*PROBLEM REQUIREMENTS:* Among the lines below, keep only those from the one containing "(30_encoding.md R314). -/" through the one containing "to memory. -/", and reproduce them exactly.

*Dataset entries:*
-- ==== Sys2Proof/Machine/Operands.lean ====
section
/-! DEFINITION. Every operand form of the spec: 8-bit registers, pairs, index registers and their halves, the
displaced address, conditions, and the read-modify-write forms over them. -/

namespace Sys2Proof.Machine

/-- The pair `rp[p]` of an instruction outside the `DD`/`FD` tables (30_encoding.md R311). -/
def pairReg (p : Pair) : Reg16 :=
  match p with
  | .bc => .bc | .de => .de | .hl => .hl | .sp => .sp

/-- The pair `rp2[q]` of `PUSH` and `POP` (30_encoding.md R312). -/
def pairAfReg (q : PairAf) : Reg16 :=
  match q with
  | .bc => .bc | .de => .de | .hl => .hl | .af => .af

/-- `idx`: IX after `DD`, IY after `FD` (30_encoding.md R305). -/
def idxReg (x : Idx) : Reg16 :=
  match x with
  | .ix => .ix | .iy => .iy

/-- The source pair of `ADD IX,rr`: code 10 is the index register itself (45_alu16.md R904). -/
def idxPairReg (x : Idx) (p : Pair) : Reg16 :=
  match p with
  | .bc => .bc | .de => .de | .hl => idxReg x | .sp => .sp

/-- The register that holds `reg8[r]` (R310). -/
def reg8Home (r : Reg8) : Reg16 :=
  match r with
  | .b => .bc | .c => .bc | .d => .de | .e => .de | .h => .hl | .l => .hl | .a => .af

/-- The half of that register (10_state.md R101). -/
def reg8Half (r : Reg8) : Half :=
  match r with
  | .b => .high | .c => .low | .d => .high | .e => .low | .h => .high | .l => .low | .a => .high

namespace State

/-- Read a half of a register (R101). -/
def getHalf (s : State) (g : Reg16) (h : Half) : Byte :=
  match h with
  | .high => hi (s.get g)
  | .low => lo (s.get g)

/-- Write a half of a register, the other half kept (R101). -/
def setHalf (s : State) (g : Reg16) (h : Half) (v : Byte) : State :=
  match h with
  | .high => s.setHi g v
  | .low => s.setLo g v

/-- `reg8[r]` (R310). -/
def reg8 (s : State) (r : Reg8) : Byte := s.getHalf (reg8Home r) (reg8Half r)

/-- `reg8[r] <- v`. -/
def setReg8 (s : State) (r : Reg8) (v : Byte) : State := s.setHalf (reg8Home r) (reg8Half r) v

/-- `xh(h)`: IXH, IXL, IYH or IYL (30_encoding.md R301, R305). -/
def xh (s : State) (x : Idx) (h : Half) : Byte := s.getHalf (idxReg x) h

/-- `xh(h) <- v`. -/
def setXh (s : State) (x : Idx) (h : Half) (v : Byte) : State := s.setHalf (idxReg x) h v

/-- `EA(d) = (idx + sext_16(d)) mod 2^16` (41_load8.md). -/
def ea (s : State) (x : Idx) (d : Byte) : Word := s.get (idxReg x) + sext16 d

/-- `cond(c)` (30_encoding.md R314). -/
def cond (s : State) (cc : Cond) : Bool :=
  match cc with
  | .nz => !fZ s.f | .z => fZ s.f | .nc => !fC s.f | .c => fC s.f
  | .po => !fPV s.f | .pe => fPV s.f | .p => !fS s.f | .m => fS s.f

/-! ## Read-modify-write: a helper gives the byte to write back and the F to write -/

/-- An accumulator operation on `src` (44_alu8.md R800). -/
def accumulate (s : State) (op : AluOp) (src : Byte) : State := s.setAF (alu8 op s.a src s.f)

/-- A byte and F written: the byte to `reg8[r]`. -/
def putReg8 (s : State) (r : Reg8) (v : Byte × Byte) : State := (s.setReg8 r v.1).setF v.2

/-- A byte and F written: the byte to an index half. -/
def putXh (s : State) (x : Idx) (h : Half) (v : Byte × Byte) : State := (s.setXh x h v.1).setF v.2

/-- A byte and F written: the byte to memory. -/
def putByte (s : State) (a : Word) (v : Byte × Byte) : State := (s.writeByte a v.1).setF v.2

/-- A byte written to memory, then copied to `reg8[r]` (46_rotate_bit.md R1010, R1023). -/
def writeCopy (s : State) (a : Word) (r : Reg8) (v : Byte) : State := (s.writeByte a v).setReg8 r v

/-- A rotate or shift of a byte in memory (R1010). -/
def rotMem (s : State) (op : RotOp) (a : Word) : State := s.putByte a (rotCb op (s.readByte a) s.f)

/-- A rotate or shift of a byte in memory with the copy into `reg8[r]` (R1010). -/
def rotMemCopy (s : State) (op : RotOp) (a : Word) (r : Reg8) : State :=
  let v := rotCb op (s.readByte a) s.f
  (s.writeCopy a r v.1).setF v.2

/-- The target of a relative jump of two bytes (47_control.md R1103). -/
def relative (s : State) (e : Byte) : Word := s.get .pc + 2 + sext16 e

/-- A call whose return address is `len` bytes on (47_control.md R1108, R1120). -/
def callTo (s : State) (len : Nat) (target : Word) : State :=
  (s.push16 (s.get .pc + BitVec.ofNat 16 len)).set .pc target

/-- A return (47_control.md R1110). -/
def returnTo (s : State) : State := s.popDone.set .pc s.popValue

end State

end Sys2Proof.Machine
end

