-- ==== Sys2Proof/Machine/Load8.lean ====
section
/-! DEFINITION. The meanings of the 8-bit loads (41_load8.md). Each is an effect run by the sequencer with the length,
T and ΔR of its rule. -/

namespace Sys2Proof.Machine

/-- `LD r,s` (R501). -/
def execLdRegReg (r : Reg8) (r2 : Reg8) (s : State) : Result := straight 1 4 1 (fun s => s.setReg8 r (s.reg8 r2)) s

/-- `LD r,n` (R502). -/
def execLdRegImm (r : Reg8) (n : Byte) (s : State) : Result := straight 2 7 1 (fun s => s.setReg8 r n) s

/-- `LD r,(HL)` (R503). -/
def execLdRegMemHl (r : Reg8) (s : State) : Result := straight 1 7 1 (fun s => s.setReg8 r (s.readByte (s.get .hl))) s

/-- `LD (HL),s` (R504). -/
def execLdMemHlReg (r : Reg8) (s : State) : Result := straight 1 7 1 (fun s => s.writeByte (s.get .hl) (s.reg8 r)) s

/-- `LD (HL),n` (R505). -/
def execLdMemHlImm (n : Byte) (s : State) : Result := straight 2 10 1 (fun s => s.writeByte (s.get .hl) n) s

/-- `LD A,(BC)` (R506). -/
def execLdAMemBc (s : State) : Result := straight 1 7 1 (fun s => s.setA (s.readByte (s.get .bc))) s

/-- `LD A,(DE)` (R507). -/
def execLdAMemDe (s : State) : Result := straight 1 7 1 (fun s => s.setA (s.readByte (s.get .de))) s

/-- `LD A,(nn)` (R508). -/
def execLdAMemNn (nn : Word) (s : State) : Result := straight 3 13 1 (fun s => s.setA (s.readByte nn)) s

/-- `LD (BC),A` (R509). -/
def execLdMemBcA (s : State) : Result := straight 1 7 1 (fun s => s.writeByte (s.get .bc) s.a) s

/-- `LD (DE),A` (R510). -/
def execLdMemDeA (s : State) : Result := straight 1 7 1 (fun s => s.writeByte (s.get .de) s.a) s

/-- `LD (nn),A` (R511). -/
def execLdMemNnA (nn : Word) (s : State) : Result := straight 3 13 1 (fun s => s.writeByte nn s.a) s

/-- `LD r,(IX+d)` (R512). -/
def execLdRegMemIdx (x : Idx) (r : Reg8) (d : Byte) (s : State) : Result :=
  straight 3 19 2 (fun s => s.setReg8 r (s.readByte (s.ea x d))) s

/-- `LD (IX+d),s` (R513). -/
def execLdMemIdxReg (x : Idx) (r : Reg8) (d : Byte) (s : State) : Result :=
  straight 3 19 2 (fun s => s.writeByte (s.ea x d) (s.reg8 r)) s

/-- `LD (IX+d),n` (R514). -/
def execLdMemIdxImm (x : Idx) (d : Byte) (n : Byte) (s : State) : Result :=
  straight 4 19 2 (fun s => s.writeByte (s.ea x d) n) s

/-- `LD r,IXh` (R515). -/
def execLdRegHalf (x : Idx) (r : Reg8) (h : Half) (s : State) : Result :=
  straight 2 8 2 (fun s => s.setReg8 r (s.xh x h)) s

/-- `LD IXh,s` (R515). -/
def execLdHalfReg (x : Idx) (h : Half) (r : Reg8) (s : State) : Result :=
  straight 2 8 2 (fun s => s.setXh x h (s.reg8 r)) s

/-- `LD IXh,IXk` (R515). -/
def execLdHalfHalf (x : Idx) (h : Half) (k : Half) (s : State) : Result :=
  straight 2 8 2 (fun s => s.setXh x h (s.xh x k)) s

/-- `LD IXh,n` (R516). -/
def execLdHalfImm (x : Idx) (h : Half) (n : Byte) (s : State) : Result := straight 3 11 2 (fun s => s.setXh x h n) s

/-- `LD A,I` (R517). -/
def execLdAI (s : State) : Result := straight 2 9 2 (fun s => s.setAF (s.i, ldAIrFlags s.i s.f s.iff2)) s

/-- `LD A,R` (R518). -/
def execLdAR (s : State) : Result := straight 2 9 2 (fun s => s.setAF (s.r, ldAIrFlags s.r s.f s.iff2)) s

/-- `LD I,A` (R519). -/
def execLdIA (s : State) : Result := straight 2 9 2 (fun s => s.setHi .ir s.a) s

/-- `LD R,A` (R520). -/
def execLdRA (s : State) : Result := straight 2 9 2 (fun s => s.setLo .ir s.a) s

end Sys2Proof.Machine
end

*EXPECTED ANSWER:*
/-- `cond(c)` (30_encoding.md R314). -/
def cond (s : State) (cc : Cond) : Bool :=
  match cc with
  | .nz => !fZ s.f | .z => fZ s.f | .nc => !fC s.f | .c => fC s.f
  | .po => !fPV s.f | .pe => fPV s.f | .p => !fS s.f | .m => fS s.f

/-! ## Read-modify-write: a helper gives the byte to write back and the F to write -/

/-- An accumulator operation on `src` (44_alu8.md R800). -/
def accumulate (s : State) (op : AluOp) (src : Byte) : State := s.setAF (alu8 op s.a src s.f)

/-- A byte and F written: the byte to `reg8[r]`. -/
def putReg8 (s : State) (r : Reg8) (v : Byte × Byte) : State := (s.setReg8 r v.1).setF v.2

/-- A byte and F written: the byte to an index half. -/
def putXh (s : State) (x : Idx) (h : Half) (v : Byte × Byte) : State := (s.setXh x h v.1).setF v.2

/-- A byte and F written: the byte to memory. -/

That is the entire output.